───── Records ─────

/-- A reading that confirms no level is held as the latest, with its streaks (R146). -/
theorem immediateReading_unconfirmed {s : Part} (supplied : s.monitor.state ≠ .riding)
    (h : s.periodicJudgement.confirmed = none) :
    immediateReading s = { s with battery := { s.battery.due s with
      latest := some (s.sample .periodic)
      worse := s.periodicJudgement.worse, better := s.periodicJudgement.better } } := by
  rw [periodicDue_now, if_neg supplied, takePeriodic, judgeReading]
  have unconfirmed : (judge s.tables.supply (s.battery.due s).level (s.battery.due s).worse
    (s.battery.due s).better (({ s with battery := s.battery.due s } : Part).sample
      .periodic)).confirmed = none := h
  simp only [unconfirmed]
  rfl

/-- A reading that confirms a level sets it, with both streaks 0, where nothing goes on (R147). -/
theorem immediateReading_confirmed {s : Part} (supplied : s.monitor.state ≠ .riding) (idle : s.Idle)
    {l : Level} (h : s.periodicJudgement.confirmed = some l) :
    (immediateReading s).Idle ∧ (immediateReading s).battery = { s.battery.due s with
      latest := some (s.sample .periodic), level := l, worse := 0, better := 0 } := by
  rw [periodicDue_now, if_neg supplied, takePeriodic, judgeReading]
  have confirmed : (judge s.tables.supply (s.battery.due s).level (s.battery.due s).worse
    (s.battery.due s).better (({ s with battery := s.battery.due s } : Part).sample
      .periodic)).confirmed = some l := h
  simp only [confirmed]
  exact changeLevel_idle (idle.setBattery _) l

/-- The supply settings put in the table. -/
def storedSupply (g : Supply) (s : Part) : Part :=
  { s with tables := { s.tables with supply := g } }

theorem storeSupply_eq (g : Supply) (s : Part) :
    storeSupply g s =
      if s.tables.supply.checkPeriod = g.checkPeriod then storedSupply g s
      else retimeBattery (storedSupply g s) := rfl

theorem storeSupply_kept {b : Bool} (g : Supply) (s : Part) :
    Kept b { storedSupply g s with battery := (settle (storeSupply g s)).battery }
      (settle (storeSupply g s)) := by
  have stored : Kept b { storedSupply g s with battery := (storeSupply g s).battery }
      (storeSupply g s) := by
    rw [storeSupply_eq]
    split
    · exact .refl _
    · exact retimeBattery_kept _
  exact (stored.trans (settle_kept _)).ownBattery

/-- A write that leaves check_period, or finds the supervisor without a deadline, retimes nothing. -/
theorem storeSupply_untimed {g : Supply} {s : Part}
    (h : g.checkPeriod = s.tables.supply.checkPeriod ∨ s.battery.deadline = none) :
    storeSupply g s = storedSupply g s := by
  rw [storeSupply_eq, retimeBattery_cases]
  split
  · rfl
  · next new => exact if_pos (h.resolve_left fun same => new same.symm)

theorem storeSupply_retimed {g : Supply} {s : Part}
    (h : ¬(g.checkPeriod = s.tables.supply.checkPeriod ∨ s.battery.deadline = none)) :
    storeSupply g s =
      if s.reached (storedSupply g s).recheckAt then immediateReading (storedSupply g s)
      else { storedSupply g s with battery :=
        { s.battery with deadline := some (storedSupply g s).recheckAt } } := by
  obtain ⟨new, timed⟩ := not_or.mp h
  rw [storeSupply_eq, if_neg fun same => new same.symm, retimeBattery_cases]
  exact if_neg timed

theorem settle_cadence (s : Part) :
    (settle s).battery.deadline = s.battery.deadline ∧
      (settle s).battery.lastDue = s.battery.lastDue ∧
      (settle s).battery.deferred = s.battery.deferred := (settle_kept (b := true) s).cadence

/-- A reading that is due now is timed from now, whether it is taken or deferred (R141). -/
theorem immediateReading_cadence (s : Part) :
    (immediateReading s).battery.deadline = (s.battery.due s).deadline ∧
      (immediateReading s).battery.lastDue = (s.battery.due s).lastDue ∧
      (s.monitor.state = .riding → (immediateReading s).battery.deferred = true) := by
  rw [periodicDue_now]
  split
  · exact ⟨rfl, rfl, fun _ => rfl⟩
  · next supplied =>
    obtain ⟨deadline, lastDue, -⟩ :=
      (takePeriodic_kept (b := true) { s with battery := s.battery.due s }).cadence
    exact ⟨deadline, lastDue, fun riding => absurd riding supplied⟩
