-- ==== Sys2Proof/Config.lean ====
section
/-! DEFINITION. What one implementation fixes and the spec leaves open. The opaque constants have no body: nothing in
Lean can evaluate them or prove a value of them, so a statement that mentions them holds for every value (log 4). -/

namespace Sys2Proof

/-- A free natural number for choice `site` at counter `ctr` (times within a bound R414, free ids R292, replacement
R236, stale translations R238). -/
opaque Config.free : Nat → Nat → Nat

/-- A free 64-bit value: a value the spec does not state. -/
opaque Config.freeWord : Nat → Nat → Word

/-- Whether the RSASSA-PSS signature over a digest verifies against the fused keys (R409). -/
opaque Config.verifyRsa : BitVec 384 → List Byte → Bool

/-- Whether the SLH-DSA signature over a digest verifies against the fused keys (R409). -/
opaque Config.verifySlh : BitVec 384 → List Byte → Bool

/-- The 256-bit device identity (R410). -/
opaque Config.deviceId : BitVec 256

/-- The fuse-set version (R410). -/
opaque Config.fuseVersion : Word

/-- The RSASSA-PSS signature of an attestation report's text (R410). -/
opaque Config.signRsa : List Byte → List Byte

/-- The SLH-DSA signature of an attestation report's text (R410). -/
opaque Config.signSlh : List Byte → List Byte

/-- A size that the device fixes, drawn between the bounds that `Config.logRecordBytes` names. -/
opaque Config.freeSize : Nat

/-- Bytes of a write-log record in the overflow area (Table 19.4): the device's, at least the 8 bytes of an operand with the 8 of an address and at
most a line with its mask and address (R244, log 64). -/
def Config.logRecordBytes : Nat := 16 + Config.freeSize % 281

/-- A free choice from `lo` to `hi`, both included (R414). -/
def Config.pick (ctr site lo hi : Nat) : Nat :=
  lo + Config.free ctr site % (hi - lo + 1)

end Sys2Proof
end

─────
───── Records ─────

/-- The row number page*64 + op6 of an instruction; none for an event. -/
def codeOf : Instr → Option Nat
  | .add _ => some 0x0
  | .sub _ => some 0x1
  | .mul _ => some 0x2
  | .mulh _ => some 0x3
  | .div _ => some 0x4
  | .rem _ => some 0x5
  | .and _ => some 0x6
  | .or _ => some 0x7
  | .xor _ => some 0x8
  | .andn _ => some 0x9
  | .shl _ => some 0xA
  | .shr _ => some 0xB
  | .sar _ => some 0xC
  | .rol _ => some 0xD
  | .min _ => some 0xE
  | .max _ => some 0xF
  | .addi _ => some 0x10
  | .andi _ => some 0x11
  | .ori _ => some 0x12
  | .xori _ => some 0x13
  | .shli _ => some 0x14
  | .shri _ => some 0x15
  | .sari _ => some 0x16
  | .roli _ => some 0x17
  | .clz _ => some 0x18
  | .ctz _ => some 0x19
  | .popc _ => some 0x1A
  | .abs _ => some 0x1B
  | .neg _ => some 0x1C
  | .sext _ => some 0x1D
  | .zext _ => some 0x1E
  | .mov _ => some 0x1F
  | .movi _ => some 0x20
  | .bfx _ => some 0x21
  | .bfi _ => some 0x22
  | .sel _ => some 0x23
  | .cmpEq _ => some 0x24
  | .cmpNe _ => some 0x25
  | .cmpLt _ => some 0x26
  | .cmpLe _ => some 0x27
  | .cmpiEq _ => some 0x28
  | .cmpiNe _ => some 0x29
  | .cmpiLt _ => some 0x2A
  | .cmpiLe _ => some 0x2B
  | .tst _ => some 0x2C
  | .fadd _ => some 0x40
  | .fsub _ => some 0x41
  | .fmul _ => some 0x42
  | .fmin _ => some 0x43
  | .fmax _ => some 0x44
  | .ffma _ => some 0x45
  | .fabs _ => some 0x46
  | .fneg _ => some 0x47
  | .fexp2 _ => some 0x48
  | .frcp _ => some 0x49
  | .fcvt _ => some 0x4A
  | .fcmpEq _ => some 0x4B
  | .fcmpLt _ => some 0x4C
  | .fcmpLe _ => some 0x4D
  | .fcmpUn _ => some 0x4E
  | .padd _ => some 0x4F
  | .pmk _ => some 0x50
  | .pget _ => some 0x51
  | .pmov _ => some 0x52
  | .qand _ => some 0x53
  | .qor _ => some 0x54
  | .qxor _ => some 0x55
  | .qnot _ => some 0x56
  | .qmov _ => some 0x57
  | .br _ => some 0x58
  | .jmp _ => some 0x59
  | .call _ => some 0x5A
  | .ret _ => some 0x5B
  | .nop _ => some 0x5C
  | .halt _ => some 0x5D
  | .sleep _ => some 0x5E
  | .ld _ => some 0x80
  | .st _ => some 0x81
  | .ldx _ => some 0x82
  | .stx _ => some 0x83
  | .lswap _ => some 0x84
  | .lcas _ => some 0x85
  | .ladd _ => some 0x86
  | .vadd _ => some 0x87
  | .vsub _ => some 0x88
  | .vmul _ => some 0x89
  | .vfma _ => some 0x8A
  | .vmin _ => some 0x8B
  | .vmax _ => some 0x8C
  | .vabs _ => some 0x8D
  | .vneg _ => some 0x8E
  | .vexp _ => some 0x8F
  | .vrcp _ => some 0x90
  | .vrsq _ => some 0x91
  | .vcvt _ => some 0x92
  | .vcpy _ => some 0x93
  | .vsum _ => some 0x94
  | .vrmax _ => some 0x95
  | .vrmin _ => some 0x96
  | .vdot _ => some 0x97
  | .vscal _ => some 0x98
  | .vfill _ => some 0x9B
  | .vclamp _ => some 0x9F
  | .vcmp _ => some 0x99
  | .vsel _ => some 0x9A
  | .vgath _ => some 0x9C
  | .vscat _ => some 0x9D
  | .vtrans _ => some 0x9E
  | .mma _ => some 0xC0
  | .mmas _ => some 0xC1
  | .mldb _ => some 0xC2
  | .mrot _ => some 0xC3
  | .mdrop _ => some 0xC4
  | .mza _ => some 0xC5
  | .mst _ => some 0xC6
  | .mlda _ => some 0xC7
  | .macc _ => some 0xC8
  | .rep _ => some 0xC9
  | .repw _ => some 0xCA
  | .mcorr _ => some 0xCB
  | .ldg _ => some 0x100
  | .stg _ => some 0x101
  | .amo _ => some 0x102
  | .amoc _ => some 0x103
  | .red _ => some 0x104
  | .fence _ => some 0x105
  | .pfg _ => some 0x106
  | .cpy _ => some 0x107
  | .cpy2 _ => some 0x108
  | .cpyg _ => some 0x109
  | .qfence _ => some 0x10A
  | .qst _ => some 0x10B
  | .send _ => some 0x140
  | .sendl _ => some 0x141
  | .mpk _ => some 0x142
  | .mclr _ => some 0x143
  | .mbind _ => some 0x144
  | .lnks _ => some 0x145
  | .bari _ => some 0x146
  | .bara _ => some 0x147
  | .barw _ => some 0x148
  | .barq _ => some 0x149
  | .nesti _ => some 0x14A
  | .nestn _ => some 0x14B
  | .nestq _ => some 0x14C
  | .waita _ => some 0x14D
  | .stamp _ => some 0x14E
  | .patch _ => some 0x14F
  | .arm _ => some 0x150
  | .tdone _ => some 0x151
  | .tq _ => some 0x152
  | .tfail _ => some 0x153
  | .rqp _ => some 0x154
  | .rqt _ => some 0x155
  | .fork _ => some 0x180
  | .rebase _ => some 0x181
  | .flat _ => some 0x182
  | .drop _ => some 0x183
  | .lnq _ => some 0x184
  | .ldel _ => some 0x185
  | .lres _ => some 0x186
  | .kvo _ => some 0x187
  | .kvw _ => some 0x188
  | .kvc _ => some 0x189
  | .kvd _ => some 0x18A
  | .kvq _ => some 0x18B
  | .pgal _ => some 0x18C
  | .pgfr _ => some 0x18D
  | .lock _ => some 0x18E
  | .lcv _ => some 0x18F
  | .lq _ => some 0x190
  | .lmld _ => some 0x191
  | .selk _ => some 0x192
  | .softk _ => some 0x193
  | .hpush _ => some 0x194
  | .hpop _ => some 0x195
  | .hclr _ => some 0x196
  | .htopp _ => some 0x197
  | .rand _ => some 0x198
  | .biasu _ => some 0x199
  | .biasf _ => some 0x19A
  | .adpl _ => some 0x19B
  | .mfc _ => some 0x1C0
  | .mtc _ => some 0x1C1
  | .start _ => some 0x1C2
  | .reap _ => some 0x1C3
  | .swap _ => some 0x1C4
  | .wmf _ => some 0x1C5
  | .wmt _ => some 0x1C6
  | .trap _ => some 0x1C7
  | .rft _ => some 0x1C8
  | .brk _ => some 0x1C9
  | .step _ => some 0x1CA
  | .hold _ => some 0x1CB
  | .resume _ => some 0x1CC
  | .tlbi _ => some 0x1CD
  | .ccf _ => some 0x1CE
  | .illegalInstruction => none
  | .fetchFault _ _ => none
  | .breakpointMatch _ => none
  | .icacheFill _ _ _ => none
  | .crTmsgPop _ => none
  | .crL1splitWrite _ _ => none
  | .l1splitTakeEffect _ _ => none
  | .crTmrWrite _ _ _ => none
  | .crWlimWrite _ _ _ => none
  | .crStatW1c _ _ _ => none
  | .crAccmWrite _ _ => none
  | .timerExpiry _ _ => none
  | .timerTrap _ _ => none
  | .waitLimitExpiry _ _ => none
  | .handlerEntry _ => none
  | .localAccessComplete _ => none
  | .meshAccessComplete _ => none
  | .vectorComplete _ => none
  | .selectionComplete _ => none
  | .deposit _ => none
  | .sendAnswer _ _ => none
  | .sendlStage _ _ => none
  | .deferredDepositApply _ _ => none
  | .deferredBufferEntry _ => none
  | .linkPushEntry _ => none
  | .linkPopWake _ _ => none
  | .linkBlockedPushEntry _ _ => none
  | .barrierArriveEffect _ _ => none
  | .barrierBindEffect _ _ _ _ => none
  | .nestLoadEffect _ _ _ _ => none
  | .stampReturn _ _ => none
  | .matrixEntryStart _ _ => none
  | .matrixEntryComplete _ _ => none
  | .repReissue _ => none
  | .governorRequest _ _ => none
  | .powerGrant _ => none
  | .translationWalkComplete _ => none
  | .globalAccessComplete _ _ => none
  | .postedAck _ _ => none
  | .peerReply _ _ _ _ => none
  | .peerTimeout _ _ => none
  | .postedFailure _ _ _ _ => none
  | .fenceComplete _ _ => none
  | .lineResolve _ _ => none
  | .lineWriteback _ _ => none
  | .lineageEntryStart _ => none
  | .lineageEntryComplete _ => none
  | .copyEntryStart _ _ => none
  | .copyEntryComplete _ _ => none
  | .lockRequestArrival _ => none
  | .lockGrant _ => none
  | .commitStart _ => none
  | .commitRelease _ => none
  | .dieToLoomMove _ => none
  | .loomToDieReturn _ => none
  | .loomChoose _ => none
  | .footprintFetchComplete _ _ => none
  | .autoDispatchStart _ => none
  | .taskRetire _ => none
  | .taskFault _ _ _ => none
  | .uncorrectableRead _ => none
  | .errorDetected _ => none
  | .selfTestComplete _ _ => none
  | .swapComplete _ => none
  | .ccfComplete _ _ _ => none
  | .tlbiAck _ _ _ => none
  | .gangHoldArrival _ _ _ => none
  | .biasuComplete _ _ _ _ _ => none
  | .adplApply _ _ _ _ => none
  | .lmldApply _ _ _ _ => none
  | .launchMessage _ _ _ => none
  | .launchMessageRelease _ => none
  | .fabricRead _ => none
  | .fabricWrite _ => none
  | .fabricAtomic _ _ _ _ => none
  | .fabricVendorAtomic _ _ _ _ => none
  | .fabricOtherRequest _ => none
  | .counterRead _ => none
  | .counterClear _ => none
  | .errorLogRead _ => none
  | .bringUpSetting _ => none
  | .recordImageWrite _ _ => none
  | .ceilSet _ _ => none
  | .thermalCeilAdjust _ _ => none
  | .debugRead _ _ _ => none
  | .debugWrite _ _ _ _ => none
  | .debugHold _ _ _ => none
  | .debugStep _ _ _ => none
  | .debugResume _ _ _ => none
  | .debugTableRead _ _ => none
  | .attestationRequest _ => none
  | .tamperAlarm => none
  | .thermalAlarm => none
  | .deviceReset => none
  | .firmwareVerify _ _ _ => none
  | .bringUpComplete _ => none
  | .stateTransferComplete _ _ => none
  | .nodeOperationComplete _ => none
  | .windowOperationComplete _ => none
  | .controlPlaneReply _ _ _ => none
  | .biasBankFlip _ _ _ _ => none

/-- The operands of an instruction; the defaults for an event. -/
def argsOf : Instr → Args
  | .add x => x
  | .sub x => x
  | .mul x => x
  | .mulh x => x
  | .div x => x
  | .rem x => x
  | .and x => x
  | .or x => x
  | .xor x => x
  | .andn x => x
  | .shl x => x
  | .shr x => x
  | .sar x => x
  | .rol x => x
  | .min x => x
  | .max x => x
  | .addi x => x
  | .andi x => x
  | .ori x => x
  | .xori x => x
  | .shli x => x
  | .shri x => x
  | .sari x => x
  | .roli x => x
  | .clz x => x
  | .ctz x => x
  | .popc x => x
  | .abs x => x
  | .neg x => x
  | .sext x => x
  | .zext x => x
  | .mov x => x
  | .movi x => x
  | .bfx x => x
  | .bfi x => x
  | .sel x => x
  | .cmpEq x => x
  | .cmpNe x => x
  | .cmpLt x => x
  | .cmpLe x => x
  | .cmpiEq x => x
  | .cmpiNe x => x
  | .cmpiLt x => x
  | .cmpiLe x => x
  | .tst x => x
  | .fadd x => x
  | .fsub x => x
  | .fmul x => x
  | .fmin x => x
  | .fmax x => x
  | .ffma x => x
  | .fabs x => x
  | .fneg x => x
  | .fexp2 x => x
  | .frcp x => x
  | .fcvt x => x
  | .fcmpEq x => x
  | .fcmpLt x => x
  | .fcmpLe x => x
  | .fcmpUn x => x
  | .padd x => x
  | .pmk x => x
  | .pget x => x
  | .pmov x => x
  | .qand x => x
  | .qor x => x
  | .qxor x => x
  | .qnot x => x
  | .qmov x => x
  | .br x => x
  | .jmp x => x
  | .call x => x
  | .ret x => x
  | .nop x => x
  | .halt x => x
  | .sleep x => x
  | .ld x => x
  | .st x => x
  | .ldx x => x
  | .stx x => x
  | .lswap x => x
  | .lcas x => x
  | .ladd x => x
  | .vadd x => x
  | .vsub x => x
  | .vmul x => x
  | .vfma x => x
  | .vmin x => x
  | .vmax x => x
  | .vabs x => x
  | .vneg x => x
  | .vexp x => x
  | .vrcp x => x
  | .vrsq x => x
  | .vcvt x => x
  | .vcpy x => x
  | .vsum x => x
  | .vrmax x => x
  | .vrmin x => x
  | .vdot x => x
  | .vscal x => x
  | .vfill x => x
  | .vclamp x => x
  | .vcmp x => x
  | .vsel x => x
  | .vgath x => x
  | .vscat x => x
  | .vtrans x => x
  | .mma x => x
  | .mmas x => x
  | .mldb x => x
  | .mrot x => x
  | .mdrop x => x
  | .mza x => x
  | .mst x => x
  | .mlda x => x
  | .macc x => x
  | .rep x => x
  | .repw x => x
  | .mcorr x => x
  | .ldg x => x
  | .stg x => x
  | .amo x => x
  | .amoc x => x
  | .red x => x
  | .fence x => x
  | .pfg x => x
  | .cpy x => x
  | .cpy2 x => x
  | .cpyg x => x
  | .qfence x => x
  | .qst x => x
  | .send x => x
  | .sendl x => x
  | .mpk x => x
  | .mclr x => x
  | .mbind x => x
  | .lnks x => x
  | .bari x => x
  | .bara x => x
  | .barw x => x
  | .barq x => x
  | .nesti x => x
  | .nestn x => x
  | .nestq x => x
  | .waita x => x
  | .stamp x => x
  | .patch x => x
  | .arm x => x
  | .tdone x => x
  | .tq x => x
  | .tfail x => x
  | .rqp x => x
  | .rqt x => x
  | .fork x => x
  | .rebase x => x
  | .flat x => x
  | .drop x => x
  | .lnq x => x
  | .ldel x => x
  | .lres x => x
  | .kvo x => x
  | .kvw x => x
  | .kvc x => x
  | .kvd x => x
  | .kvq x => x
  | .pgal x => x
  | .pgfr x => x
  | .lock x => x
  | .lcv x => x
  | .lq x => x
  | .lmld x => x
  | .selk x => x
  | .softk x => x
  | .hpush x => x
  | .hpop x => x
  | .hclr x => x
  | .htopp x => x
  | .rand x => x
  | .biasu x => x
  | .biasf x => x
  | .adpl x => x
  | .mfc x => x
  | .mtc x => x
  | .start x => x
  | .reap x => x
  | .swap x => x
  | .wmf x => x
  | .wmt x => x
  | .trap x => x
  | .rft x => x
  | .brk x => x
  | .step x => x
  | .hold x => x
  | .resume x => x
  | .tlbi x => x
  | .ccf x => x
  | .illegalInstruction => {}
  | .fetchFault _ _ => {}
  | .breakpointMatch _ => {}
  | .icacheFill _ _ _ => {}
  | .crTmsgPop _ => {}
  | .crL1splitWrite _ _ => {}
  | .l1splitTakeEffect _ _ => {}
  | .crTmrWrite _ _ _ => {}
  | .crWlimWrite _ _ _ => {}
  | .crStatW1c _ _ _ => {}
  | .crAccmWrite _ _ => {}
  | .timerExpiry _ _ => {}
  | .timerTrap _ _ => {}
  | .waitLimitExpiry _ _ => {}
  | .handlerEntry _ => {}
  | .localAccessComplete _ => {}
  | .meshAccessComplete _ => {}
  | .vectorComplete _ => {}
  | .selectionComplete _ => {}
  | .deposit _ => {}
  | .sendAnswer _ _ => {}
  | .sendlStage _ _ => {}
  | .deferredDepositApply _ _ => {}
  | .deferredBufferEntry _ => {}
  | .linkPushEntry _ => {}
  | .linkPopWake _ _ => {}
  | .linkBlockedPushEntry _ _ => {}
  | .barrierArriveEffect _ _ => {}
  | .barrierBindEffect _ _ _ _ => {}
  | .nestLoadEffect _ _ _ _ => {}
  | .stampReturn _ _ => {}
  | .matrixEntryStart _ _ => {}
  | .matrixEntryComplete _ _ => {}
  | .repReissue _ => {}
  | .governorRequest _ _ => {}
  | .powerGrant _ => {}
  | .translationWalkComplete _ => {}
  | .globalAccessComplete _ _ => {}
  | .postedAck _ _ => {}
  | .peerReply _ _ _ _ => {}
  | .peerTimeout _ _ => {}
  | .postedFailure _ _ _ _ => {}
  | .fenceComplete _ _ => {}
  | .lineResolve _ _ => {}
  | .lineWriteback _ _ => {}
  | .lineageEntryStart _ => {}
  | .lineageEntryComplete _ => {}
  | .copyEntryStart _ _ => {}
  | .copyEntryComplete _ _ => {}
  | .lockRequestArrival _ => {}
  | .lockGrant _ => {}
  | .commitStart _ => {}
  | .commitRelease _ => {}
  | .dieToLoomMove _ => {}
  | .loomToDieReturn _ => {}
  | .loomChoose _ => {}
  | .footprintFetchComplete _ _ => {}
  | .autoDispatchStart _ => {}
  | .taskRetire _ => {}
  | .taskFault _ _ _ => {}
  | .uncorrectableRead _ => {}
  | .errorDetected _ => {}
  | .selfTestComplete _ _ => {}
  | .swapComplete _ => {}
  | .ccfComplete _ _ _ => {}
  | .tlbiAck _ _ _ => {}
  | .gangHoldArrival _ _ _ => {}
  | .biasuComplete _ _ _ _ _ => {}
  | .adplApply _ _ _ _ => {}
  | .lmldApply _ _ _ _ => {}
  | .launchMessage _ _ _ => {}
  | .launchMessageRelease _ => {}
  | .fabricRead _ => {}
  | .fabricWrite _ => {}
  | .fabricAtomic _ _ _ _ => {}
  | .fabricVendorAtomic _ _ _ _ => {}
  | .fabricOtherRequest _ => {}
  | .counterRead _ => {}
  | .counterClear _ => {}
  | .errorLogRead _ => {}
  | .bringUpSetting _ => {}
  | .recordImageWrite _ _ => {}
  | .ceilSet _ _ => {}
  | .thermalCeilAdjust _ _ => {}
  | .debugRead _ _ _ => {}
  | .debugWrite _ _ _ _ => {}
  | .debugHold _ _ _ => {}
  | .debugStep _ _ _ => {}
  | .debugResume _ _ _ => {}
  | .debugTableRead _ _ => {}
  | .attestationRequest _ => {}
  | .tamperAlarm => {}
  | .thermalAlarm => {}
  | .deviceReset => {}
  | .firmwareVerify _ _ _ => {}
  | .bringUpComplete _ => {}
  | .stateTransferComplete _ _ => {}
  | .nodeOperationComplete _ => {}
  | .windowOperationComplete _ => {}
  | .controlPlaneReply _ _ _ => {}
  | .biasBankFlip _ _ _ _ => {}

─────

- [Task to complete]: Extract each line from the entries above that contains the string "riding".

- [Solution to the problem]:
theorem immediateReading_unconfirmed {s : Part} (supplied : s.monitor.state ≠ .riding)
theorem immediateReading_confirmed {s : Part} (supplied : s.monitor.state ≠ .riding) (idle : s.Idle)
      (s.monitor.state = .riding → (immediateReading s).battery.deferred = true) := by
    exact ⟨deadline, lastDue, fun riding => absurd riding supplied⟩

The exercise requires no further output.